He burned the edge on that double bogey putt.
Then tapped in for triple.
Part of what makes Rory so relatable is that he’s a transcendent talent who will occasionally slip into the same, emotionally-driven mistakes that the rest of us do. His 47th hole is a prime example. He treated each shot as an attempt to make amends for the previous one. When things are going well, that means Rory can run up the score. But it also means he tends to throw good money after bad, and leave himself poorer as a result.
Rather than cutting his losses after a hard approach on the 11th by whacking his chip long and settling for an eight-foot par putt — and a make rate of about 50 percent — Rory went for glory. On paper, the safer move was to play for the toss-up par putt. But the paper also shows he birdied three of his next five holes afterwards.
The way Rory plays, it’s hard to see how one happens without the other. Maybe it takes a firmer hand from his caddie to step in to break the cycle. Maybe it’s Rory alone who can fix it. Maybe it’s just what makes Rory, Rory, for better or worse.
On this occasion, it was for worse.
3. Why pressure breaks technique
Human beings weren’t built to be golfers. We were built to survive in the wild. Feeling stressed is our natural, human response to what we perceive as a dangerous situation.
“We feel it so often because our minds are programmed to identify potentially threatening situations because the risk of not doing so is so high,” Dr. Raymond Prior, a performance coach who works with numerous PGA Tour players, says. “It only takes being wrong once.”
When humans feel stressed, blood rushes to your muscles and they begin to tense up. Your instincts sense danger, so it prepares to defend itself.
But playing golf requires moving around those muscles anyway. The result, as we saw last week, was a series of jerky movements as your brain and body try to accomplish two opposing tasks.

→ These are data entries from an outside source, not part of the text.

-- ==== Sys2Proof/Machine/Fetch.lean ====
section
/-! DEFINITION. Fetching an instruction's words through a strand's translation (20 R356, R357; 14 R298; 19 R405; 21 R376). -/
namespace Sys2Proof.Machine

/-- What the fetch of one word comes to: the word, with the state that holds its atom; or the state in which the instruction has taken
its cause, is parked, or waits. -/
inductive FetchRes (α : Type) where
  | got (s : State) (x : α)
  | stop (s : State)

/-- The word at an address of a fetched atom. -/
def atomWord (v : Vec) (va : Nat) : Word := v.extractLsb' (8 * (va % 32)) 32

/-- The word at the strand's fetch address `va`, fetched in 32-byte atoms (R357). An atom that the strand holds is not fetched again
until ISYNC (R298, R376; assumption 12). -/
def State.fetchWord (s : State) (st : Strand) (va : Nat) : FetchRes Word :=
  let d := st.at_.die
  let c := st.at_.core
  let fresh : FetchRes Word :=
    if addrKind va ≠ .virt then .stop (s.raise st cAddr (BitVec.ofNat 64 va))
    else
      let page := pageOf va
      let k := partOf va
      let miss : FetchRes Word := .stop (s.mergeMiss st 2 va)
      match s.tlbLeaf d (some c) st.pdom.toNat page with
      | none => miss
      | some l =>
        if !s.usable l k then miss
        else if !l.x then .stop (s.raise st cPermX (BitVec.ofNat 64 va))
        else
          match l.target st.pdom.toNat st.partid.toNat va with
          | .phys pa g b p =>
            (match (s.tlbUse d c st.pdom.toNat page).unitAtom d (some c) pa { group := g, base := b, partid := p, hint := 0 } with
             | none => .stop (s.putStrand (st.block s.cycle 0 false .retry))
             | some (v, m, t) =>
               let s := t.tagNotes s.evBuf.length (s.who st.task)
               if m ≠ 0 then .stop (s.raise st (markCause m) (BitVec.ofNat 64 va))
               else .got (s.putStrand { st with fbuf := some (va / 32, v) }) (atomWord v va))
          | _ =>
            .stop ((s.awaitPart st.at_ st.pdom.toNat va).putStrand (st.block s.cycle 0 false (.fetchMove st.pdom.toNat page k)))
  match st.fbuf with
  | some (a, v) => if a = va / 32 then .got s (atomWord v va) else fresh
  | none => fresh

/-- The words of the instruction at PC, one at a time, until they are an instruction or are none (R164, R355). -/
noncomputable def State.fetchFrom (s : State) (r : SRef) (ws : List Word) : Nat → FetchRes Instr
  | 0 => .stop s
  | n + 1 =>
    match s.strandAt r with
    | none => .stop s
    | some st =>
      match s.fetchWord st ((st.pc.toNat + 4 * ws.length) % 2 ^ 57) with
      | .stop s => .stop s
      | .got s w =>
        match decodeWords (ws ++ [w]) with
        | .instr i => .got s i
        | .illegal w =>
          (match s.strandAt r with
           | some st => .stop (s.raise st cIllegal (w.zeroExtend 64))
           | none => .stop s)
        | .truncated => s.fetchFrom r (ws ++ [w]) n

/-- The instruction at PC of a strand: at most three words (R164). -/
noncomputable def State.fetchInstr (s : State) (r : SRef) : FetchRes Instr := s.fetchFrom r [] 3

/-! ### Looking at the next instruction (R28, R29) -/

/-- The word at an address as the strand would fetch it now, without fetching it. -/
def State.peekFetch (s : State) (st : Strand) (va : Nat) : Option Word :=
  let far : Option Word :=
    match s.tlbLeaf st.at_.die (some st.at_.core) st.pdom.toNat (pageOf va) with
    | none => none
    | some l => some (BitVec.ofNat 32 (readNat s.mem (l.pa va) 4))
  match st.fbuf with
  | some (a, v) => if a = va / 32 then some (atomWord v va) else far
  | none => far

/-- The word of a strand's next instruction, after its prefixes. -/
def State.lastWord (s : State) (st : Strand) (va : Nat) : Nat → Word
  | 0 => 0
  | n + 1 =>
    match s.peekFetch st (va % 2 ^ 57) with
    | none => 0
    | some w => if fOp w = 0x7E#7 || fOp w = 0x7F#7 then s.lastWord st (va + 4) n else w

/-- The port of a strand's next instruction: majors 0x30 and up are the memory/control port's (R28). -/
def State.portOf (s : State) (st : Strand) : Bool := 0x30 ≤ (fOp (s.lastWord st st.pc.toNat 3)).toNat

end Sys2Proof.Machine
end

That’s essentially what happens to Zalatoris over some short putts (though in fairness, it really is getting better).
And, sadly, what we saw happen to Mito during his drive on his 72nd hole.
As for how to fix it? I’ll leave that to the coaches. But if nothing else, watching these players down the stretch was a fascinating and essential reminder that we’re all tragically, inescapably human.
4. Keep pre-round range sessions short and sweet
It was an hour before their tee time, and the final group of Mito Pereira and Matt Fizpatrick were nowhere near the range. They were both muddling around the short game area, and with it provided a useful reminder: Pros really don’t hit balls for very long before their round. Probably about 20, maybe 25 minutes, on average.
Most of their routine centers around a slow build up of wedges, practicing a variety of different shots they’ll need to hit that day, and a handful of drivers to end it.
5. Get ready for the new school shotmakers
I can’t help but wonder if Justin Thomas, fueled by advice from his mentor Tiger Woods, represents the cutting edge of a new wave. The current decade in golf has been dominated by power players. The longer the better; bash it down there indiscriminately and gouge it out.
Yet on Sunday at the PGA Championship, the two golfers left standing were the most multidimensional ones. They chase power, yes, but they treat it as a means to an end, rather than the end in and of itself.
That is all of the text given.